I got up and went to the back of the school, where I retrieved a piece of paper from the skip. I’m not sure how my eyes concentrated and caught that within the mass of garbage was a blue piece of paper with a silver design that ended in 7 stripes. It stated,
I’m at the start of the Pain
and the end of Time
I’m sporty and fun
to play on
I conclude with big spacious halls
with a basketball court
5 cricket nets
and 2badminton courts
I have a teacher who holds me
I am 2 words
Who am I?
When I noticed unexpected activity around me, I covered it and if nothing had happened. When I turned around, I expected to see myself alone in the back of the school, but instead, I saw myself looking at a boy (dressed in blue jeans, a white t-shirt, a brown denim jacket on top, and a black polyester silk bow tie).

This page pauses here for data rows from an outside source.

-- ==== Sys2Proof/Tests/Slice0.lean ====
section
/-!
SUPPORT. Tests: well-formedness refuses ill-formed commands, the worked examples of the spec, and for every statement with
hypotheses a state and operands that meet them (`witness_<statement>`). Expected numbers are the spec's; each test names
its section.
-/
namespace Sys2Proof.Tests

open Sys2Proof Sys2Proof.Machine

/-! ### Well-formedness -/

theorem test_wf_word_at_odd_address : Instr.wellFormed (.accessPresented ⟨3, .wordRead, false⟩) = false := by decide
theorem test_wf_fetch_at_odd_address : Instr.wellFormed (.accessPresented ⟨3, .fetch, false⟩) = false := by decide
theorem test_wf_upper_lane_at_odd_address :
    Instr.wellFormed (.accessPresented ⟨3, .byteRead .upper, false⟩) = false := by decide
theorem test_wf_lower_lane_at_even_address :
    Instr.wellFormed (.accessPresented ⟨2, .byteWrite .lower 1, false⟩) = false := by decide
theorem test_wf_write_half_reads : Instr.wellFormed (.lockedWriteHalfPresented ⟨2, .wordRead, true⟩) = false := by decide
theorem test_wf_write_half_unlocked :
    Instr.wellFormed (.lockedWriteHalfPresented ⟨2, .wordWrite 1, false⟩) = false := by decide
theorem test_wf_lock_negated : Instr.wellFormed (.lockNegated (some ⟨3, .wordRead, false⟩)) = false := by decide
theorem test_wf_no_units : Instr.wellFormed (.twinFrameReceived []) = false := by decide
theorem test_wf_known_code : Instr.wellFormed (.unknownCommand 0x18) = false := by decide
theorem test_wf_remap_short : Instr.wellFormed (.loadRemap 2 [⟨5, 0, 0⟩]) = false := by decide
theorem test_wf_remap_above_eight : Instr.wellFormed (.loadRemap 9 [⟨5, 0, 0⟩]) = false := by decide
theorem test_wf_accepts : (Instr.wellFormed (.accessPresented ⟨3, .byteRead .lower, false⟩) &&
    Instr.wellFormed (.unknownCommand 0x19) && Instr.wellFormed (.loadRemap 1 [⟨5, 0, 0⟩])) = true := by decide

/-! ### The worked coding cases (section 1.8) -/

/-- Case 1: key 1,000, word 37,283, data 4,660. -/
theorem test_case1_code_word :
    signature 37283 ⟨1000, false⟩ 0 = 38283 ∧ encode 4660 38283 = 305366143 := by decide
theorem test_case1_bit3_of_q :
    checkPair true 37283 ⟨1000, false⟩ 0 4660 305366135 =
      ⟨.qRepair, some 4660, 4660, 305366135, .wrongRemainder, .notTested, some 1, .qWritten⟩ := by decide
theorem test_case1_two_bits_of_q :
    (checkPair true 37283 ⟨1000, false⟩ 0 4660 304317559).cls = .qRepair ∧
    (checkPair true 37283 ⟨1000, false⟩ 0 4660 304317559).distance = some 2 := by decide
theorem test_case1_bit0_of_p :
    checkPair true 37283 ⟨1000, false⟩ 0 4661 305366143 =
      ⟨.pRepair, some 4660, 4661, 305366143, .valid, .differs, none, .pWritten⟩ := by decide

/-- Case 2: byte 171 into the upper lane. -/
theorem test_case2_merge : mergeByte .upper 171 4660 = 43828 ∧ encode 43828 38283 = 2871692671 := by decide

/-- Case 3: a CYCLIC word across epochs 7, 8, 9. -/
theorem test_case3_epochs :
    encode 3 (signature 40000 ⟨500, true⟩ 7) = 238820 ∧
    (checkPair true 40000 ⟨500, true⟩ 7 3 238820).cls = .clean ∧
    (checkPair true 40000 ⟨500, true⟩ 8 3 238820).cls = .stale ∧
    (checkPair true 40000 ⟨500, true⟩ 8 3 238820).qFinding = .previousEpoch ∧
    (checkPair true 40000 ⟨500, true⟩ 9 3 238820).cls = .uncorrectable := by decide

/-- Case 4: the previous epoch across the wrap. -/
theorem test_case4_wrap :
    encode 3 (signature 40000 ⟨500, true⟩ 255) = 235547 ∧
    (checkPair true 40000 ⟨500, true⟩ 0 3 235547).cls = .stale := by decide

/-- Case 5: words 65,521 apart. -/
theorem test_case5_aliases :
    signature 102804 ⟨1000, false⟩ 0 = 38283 ∧ signature 38307 ⟨1000, false⟩ 0 = 39307 := by decide

/-! ### The worked memory map (Chapter 2) -/

/-- Entry 2 of the worked map: WORK with all four attributes. -/
def work : Descriptor := ⟨.work, 1024, 1024, 900, .up, 1000, ⟨true, true, true, true⟩, some 2048⟩

/-- Entry 5: plain WORK, the marker word's region. -/
def plain : Descriptor := ⟨.work, 3456, 8, 8, .up, 4, ⟨false, false, false, false⟩, none⟩

/-- Entry 3: CYCLIC. -/
def cyclic : Descriptor := ⟨.cyclic, 3072, 256, 256, .up, 500, ⟨false, true, false, true⟩, none⟩

/-- The six descriptors of the worked map. -/
def map : Table :=
  (((((Vector.replicate 16 none).set 0 (some ⟨.code, 0, 512, 384, .up, 101, ⟨false, false, false, true⟩, none⟩)).set 1
    (some ⟨.const, 512, 64, 64, .up, 203, ⟨false, false, true, false⟩, none⟩)).set 2 (some work)).set 3
    (some cyclic)).set 4 (some ⟨.work, 3584, 256, 64, .down, 777, ⟨false, false, false, true⟩, none⟩) |>.set 5 (some plain)

/-- The parameters of the worked map. -/
def params : Params :=
  { Params.defaults with exponent := 19, spareBase := 4088, spareCount := 8, marker := 442368 }

theorem test_map_is_valid : validateTable map params = none := by decide
theorem test_map_layout_tag : layoutTagOf map = 6752 := by decide

/-- The accesses of the worked map, the load period closed. -/
theorem test_map_decodes :
    decodeAccess map false 442368 .wordWrite (0x000100 / 2) = .refused .cls none (some 0) ∧
    decodeAccess map false 442368 .wordWrite (0x01C200 / 2) = .refused .length (some .cls) (some 0) ∧
    decodeAccess map false 442368 .wordRead (0x025800 / 2) = .refused .unmapped none none ∧
    decodeAccess map false 442368 .wordWrite (0x0E7400 / 2) = .refused .length none (some 4) ∧
    decodeAccess map false 442368 .wordRead (0x09C400 / 2) = .refused .unmapped none none := by decide
theorem test_map_marker_word :
    decodeAccess map false 442368 .wordWrite (0x0D8000 / 2) =
      .permitted ⟨5, .work, 4, ⟨false, false, false, false⟩, .up, 3456, 0, none, true⟩ := by decide

/-! ### Formats (Chapter 11) -/

/-- R182: markers and verdict words. -/
theorem test_markers :
    markerKind 0xC312 = .commit ∧ loByte 0xC312 = 18 ∧ markerKind 0x3C12 = .rollback ∧ markerKind 0x5512 = .rollback ∧
    markerFormed 0x5512 = false ∧ verdictWord .committed 19 = 275 ∧ verdictWord .failed 25 = 793 := by decide

/-- R184 and section 7.9: frame checks. -/
theorem test_frame_checks :
    frameCheck TwinFrame.idle.body = 23294 ∧
    frameCheck (TwinFrame.mark ⟨20, 18, .commit, 2983247, 3104⟩).body = 46220 := by decide

/-! ### States for the witnesses -/

/-- The worked map in RUN, region 2's shadow VALID. -/
def running : State :=
  { State.reset with
    rgd := { State.reset.rgd with table := map, layoutTag := 6752, loadOpen := false }
    mli := { State.reset.mli with control := .run, params := params }
    ckc := { State.reset.ckc with ckState := State.reset.ckc.ckState.set 2 .valid } }

/-- A data word stored, coded, at a logical word. -/
def stored (w : Nat) (d : Word) (s : State) : State := s.writeWord w (s.terms w) d

/-- The access a bus cycle becomes, in a phase. -/
def accessIn (ph : Phase) (c : BusCycle) : Access :=
  { op := cycleOp c, word := cycleWord c, phase := ph, withdrawn := false
    record := match decodeAccess map false 442368 (cycleOp c).kind (cycleWord c) with
      | .permitted r => r
      | .refused _ _ _ => ⟨0, .closed, 0, ⟨false, false, false, false⟩, .up, 0, 0, none, false⟩ }

/-- That access current, with this grant. -/
def during (a : Access) (g : Grant) (s : State) : State :=
  { s with hbi := { s.hbi with access := some a }, mpt := { s.mpt with grant := g } }

/-- The engine granted and this kind ACTIVE. -/
def engine (k : EngineKind) (s : State) : State :=
  { s with mpt := { s.mpt with grant := .engine }, txe := { s.txe with active := some k } }

/-- A command frame open on the maintenance link, in a control state. -/
def linked (c : Control) (s : State) : State :=
  { s with mli := { s.mli with control := c, frame := .receiving } }

/-- A bus cycle to word 131,843 of block 1,030 of region 2. -/
def workCycle (x : Transfer) (lock : Bool) : BusCycle := ⟨263686, x, lock⟩

/-- A bus cycle to the second word of block 3,456, beside the marker word. -/
def plainCycle (x : Transfer) : BusCycle := ⟨884738, x, false⟩

/-- A bus cycle to the marker word. -/
def markerCycle (x : Transfer) (lock : Bool) : BusCycle := ⟨884736, x, lock⟩

/-- A state in which the cycle is presented. -/
def presents (c : BusCycle) (s : State) : State := { s with hbi := { s.hbi with presented := some c } }

/-- A marker held in DRAINING. -/
def draining (h : HeldMarker) (mode : TwinMode) : State :=
  let s := during (accessIn .heldMarker (markerCycle (.wordWrite 0xC300) false)) .none running
  { s with
    cau := { s.cau with marker := .draining, held := some h }
    mli := { s.mli with params := { s.mli.params with twinMode := mode } } }

/-- A copy or restore of block 1,030 in hand, at this word, with this FIFO. -/
def moving (m : Move) (offset : Nat) (mode : FifoMode) (fifo : List FifoEntry) (s : State) : State :=
  { s with
    mpt := { s.mpt with grant := .engine }
    ckc := { s.ckc with
      ckState := s.ckc.ckState.set 2 m.inFlight
      pass := match m with
        | .copy => [1030]
        | .restore => []
      restore := match m with
        | .copy => []
        | .restore => [1030] }
    txe := { s.txe with
      priority := some ⟨m, 2, 1030, offset, true⟩, active := some .priorityBlock, fifoMode := mode, fifo := fifo } }

/-- A retire copy of block 1,030 to spare 0 in hand. -/
def retiringAt (offset : Nat) (mode : FifoMode) (fifo : List FifoEntry) (s : State) : State :=
  let s := engine .retire s
  { s with
    txe := { s.txe with retire := some ⟨1030, 2, .working, 0, offset, true⟩, fifoMode := mode, fifo := fifo }
    sru := { s.sru with retireQueue := [1030] } }

/-- A clear of one block in hand, at this word. -/
def clearing (atStart : Bool) (offset : Nat) : State :=
  let s := engine .clear running
  { s with txe := { s.txe with clear := some ⟨atStart, [⟨5, .working, 3457, 1, .up⟩], 0, offset, true⟩ } }

/-- A scrub burst in hand, its cursor on word 131,843. -/
def scrubbing (s : State) : State :=
  let s := engine .scrubBurst s
  { s with txe := { s.txe with scrub := some ⟨8, true⟩ }, sru := { s.sru with cursor := some ⟨2, 1030, 3⟩ } }

/-! ### Witnesses: the protected word and the whole machine -/

/-- Bits 31 and 0 of plane Q, and another value of plane P. -/
theorem witness_DamageInOnePlane :
    (8 : Word) ≠ 7 ∧
    (checkPair true 5 ⟨1, false⟩ 0 8 (encode 7 6)).cls = .pRepair ∧
    (checkPair true 5 ⟨1, false⟩ 0 7 (encode 7 6 ^^^ BitVec.twoPow 32 31)).distance = some 1 ∧
    (checkPair true 5 ⟨1, true⟩ 0 7 (encode 7 6 ^^^ BitVec.twoPow 32 31)).cls = .uncorrectable ∧
    (checkPair true 5 ⟨1, false⟩ 0 7 (encode 7 6 ^^^ BitVec.twoPow 32 31 ^^^ BitVec.twoPow 32 0)).distance = some 2 ∧
    (checkPair true 5 ⟨1, true⟩ 0 7 (encode 7 6 ^^^ BitVec.twoPow 32 31 ^^^ BitVec.twoPow 32 0)).cls =
      .uncorrectable := by decide
theorem witness_WrongLocationIsSeen :
    22 < 23 ∧ (4194305 = 1 + 2 ^ 22 ∨ 1 = 4194305 + 2 ^ 22) ∧
    (checkPair true 1 ⟨0, false⟩ 0 0 (encode 9 (signature 4194305 ⟨0, false⟩ 0))).qFinding = .wrongRemainder := by decide
theorem witness_StepRunsFrontCommand : State.reset.pending = [] := rfl
/-- For QueueUntouched, ControlStateChanges and EpochCountsVerdicts: a command that goes on. -/
theorem witness_QueueUntouched : ∃ t, exec .hold (linked .run running) = .next t := ⟨_, rfl⟩
/-- A command that makes no group, and a read beyond a memory of 2^16 words. -/
theorem witness_OnlyGroupsTouchMemory :
    isGroup .hold = false ∧ (∃ t, exec .hold (linked .run running) = .next t) ∧
    let a := accessIn .atPort (workCycle .wordRead false)
    let s := during a .processor { running with mli := { running.mli with params := Params.defaults } }
    s.hbi.access = some a ∧ a.phase = .atPort ∧ s.mpt.grant = .processor ∧ a.op.isRead = true ∧
      s.memWords ≤ s.physWord a.word := ⟨rfl, ⟨_, rfl⟩, by decide⟩
/-- For the three invariants: a state that meets them takes a step. -/
theorem witness_PlanesStayCanonical :
    let s := { stored 131843 4660 running with pending := [.hold] }
    s.canonical ∧ ∃ t, step s = .next t := by
  refine ⟨?_, _, rfl⟩
  unfold State.canonical; decide
theorem witness_VitalEnableStaysLegal :
    let s := { running with fau := { running.fau with ven := true }, pending := [.hold] }
    s.vitalLegal ∧ ∃ t, step s = .next t := by
  refine ⟨?_, _, rfl⟩
  unfold State.vitalLegal; decide
/-- A machine in service: a full retire queue, a receive frame one unit short, a remap entry of each kind, a retire copy, a pass. -/
def inService : State :=
  { running with
    sru := { running.sru with retireQueue := [1030, 1031, 1032, 1033], remap := [⟨1030, 0, false⟩, ⟨1030, 7, true⟩] }
    ckc := { running.ckc with ckState := running.ckc.ckState.set 2 .copying, dirty := [1025], pass := [1024, 1026] }
    txe := { running.txe with
      retire := some ⟨1031, 2, .working, 6, 128, false⟩, checkpointPass := some ⟨some ⟨2, 1024, 128⟩, false, true⟩ }
    twl := { running.twl with rx := some [⟨true, 0xA501, true⟩] }
    pending := [.hold] }
theorem witness_CapacitiesKept :
    inService.withinCapacity ∧ inService.remapSound ∧ inService.tableSound ∧ ∃ t, step inService = .next t := by
  refine ⟨?_, ?_, ?_, _, rfl⟩
  · unfold State.withinCapacity; decide
  · unfold State.remapSound; decide
  · unfold State.tableSound Descriptor.inRange Rgd.stagedInRange Params.inRange; decide
/-- A marker held in DRAINING, and a verdict word due. -/
theorem witness_CapacitiesKept_marker :
    let s := { draining ⟨.commit, 0⟩ .single with pending := [.hold] }
    let u := { s with cau := { s.cau with held := none, verdictDue := true } }
    s.markerSound ∧ s.cau.held ≠ none ∧ u.markerSound ∧ u.cau.verdictDue = true ∧ ∃ t, step s = .next t :=
  ⟨⟨fun _ => ⟨_, rfl, rfl⟩, fun h => nomatch h⟩, by decide, ⟨fun _ => ⟨_, rfl, rfl⟩, fun _ => ⟨rfl, rfl⟩⟩, rfl, _, rfl⟩
theorem witness_CapacitiesKept_sets : inService.setsSound := by
  refine ⟨by unfold State.setsBound State.inRegion; decide, ⟨by decide, fun m => ?_, fun m => ?_⟩,
    by unfold State.setsQuiet; decide⟩ <;> cases m <;> decide
/-- The START clear's last word, in INIT; HRESET in reset, in CONFIG and in RUN. -/
theorem witness_ControlStateChanges :
    let s := { clearing true 127 with mli := { (clearing true 127).mli with control := .init } }
    (∀ o ∈ s.txe.clear, o.atStart = true → s.mli.control = .init) ∧
    (State.powerOnValue true [] [] 0 []).inReset = true ∧ State.reset.mli.control = .config ∧
    running.inReset = false ∧ running.mli.control = .run ∧ (∃ t, exec .clearWrite s = .next t) :=
  ⟨by decide, rfl, rfl, rfl, rfl, _, rfl⟩
theorem witness_HeldInReset : Instr.start ≠ .internalResetEnd := by decide
/-- In reset; with the port idle; and with a group in hand. -/
theorem witness_PowerAndResetCommands :
    (State.powerOnValue true [] [] 0 []).inReset = true ∧ running.mpt.grant = .none ∧
    (during (accessIn .atPort (workCycle .wordRead false)) .processor running).mpt.grant = .processor ∧
    (scrubbing running).mpt.grant = .engine := by decide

“Looks like you just started the game,” He said with a grin on his face
“You are Telly Belly”
“It’s Teddy Bear”
“You’re Ted?”
“No, I’m Edd”
“You’re Dead, no! You’re talking so I don’t believe you”
“No, I’m Edd!”
“You’re Bed?”
“No, I’m Edd!”
“You’re Ned?”
“No, I’m Edd!”
“You’re Fed, before lunch?”
“No, I’m Edd!”
“You’re Edd”
“No, I’m Edd!”
“Are you sure”
“Huh”
“Anyway, yeah, I just happen to desperately want my friends back and also happen to be in a good mood, so I won’t take revenge and will play your game for once.”
“Amazing please don’t cheat, if you do, just remember I’m holding your friends captive, HAAAA HAAAA HAAAA HAAAA HAAA HAA HA HA H_” And he made a bad man chuckle.
“Why are all evil people laughing so hard? Can’t they chuckle or laugh like normal people?” I interrupted his E-Laugh.
And in an instant, he pulled a tiny sack from his pouch and tossed it to the ground.
The little sack puffed up, releasing what smelled like… chilli powder!!
I fled as fast as I could to keep the chilli powder out of my eyes by closing them tightly. Thankfully, the dumpsters were right ahead of me; unfortunately, a man with a cart full of rubbish to toss in the dumpsters appeared from the kitchen’s back door, and I smashed into it with full force, causing myself to fly through the wall and dive down onto the dumpster. When I got over the ache and stopped spinning my head like a fidget spinner.
This is a simple puzzle.
The answer is…………………………………….
P E
Phys Ed.
Class for Physical Education
Discover more from ZorbaBooks
Subscribe to get the latest posts sent to your email.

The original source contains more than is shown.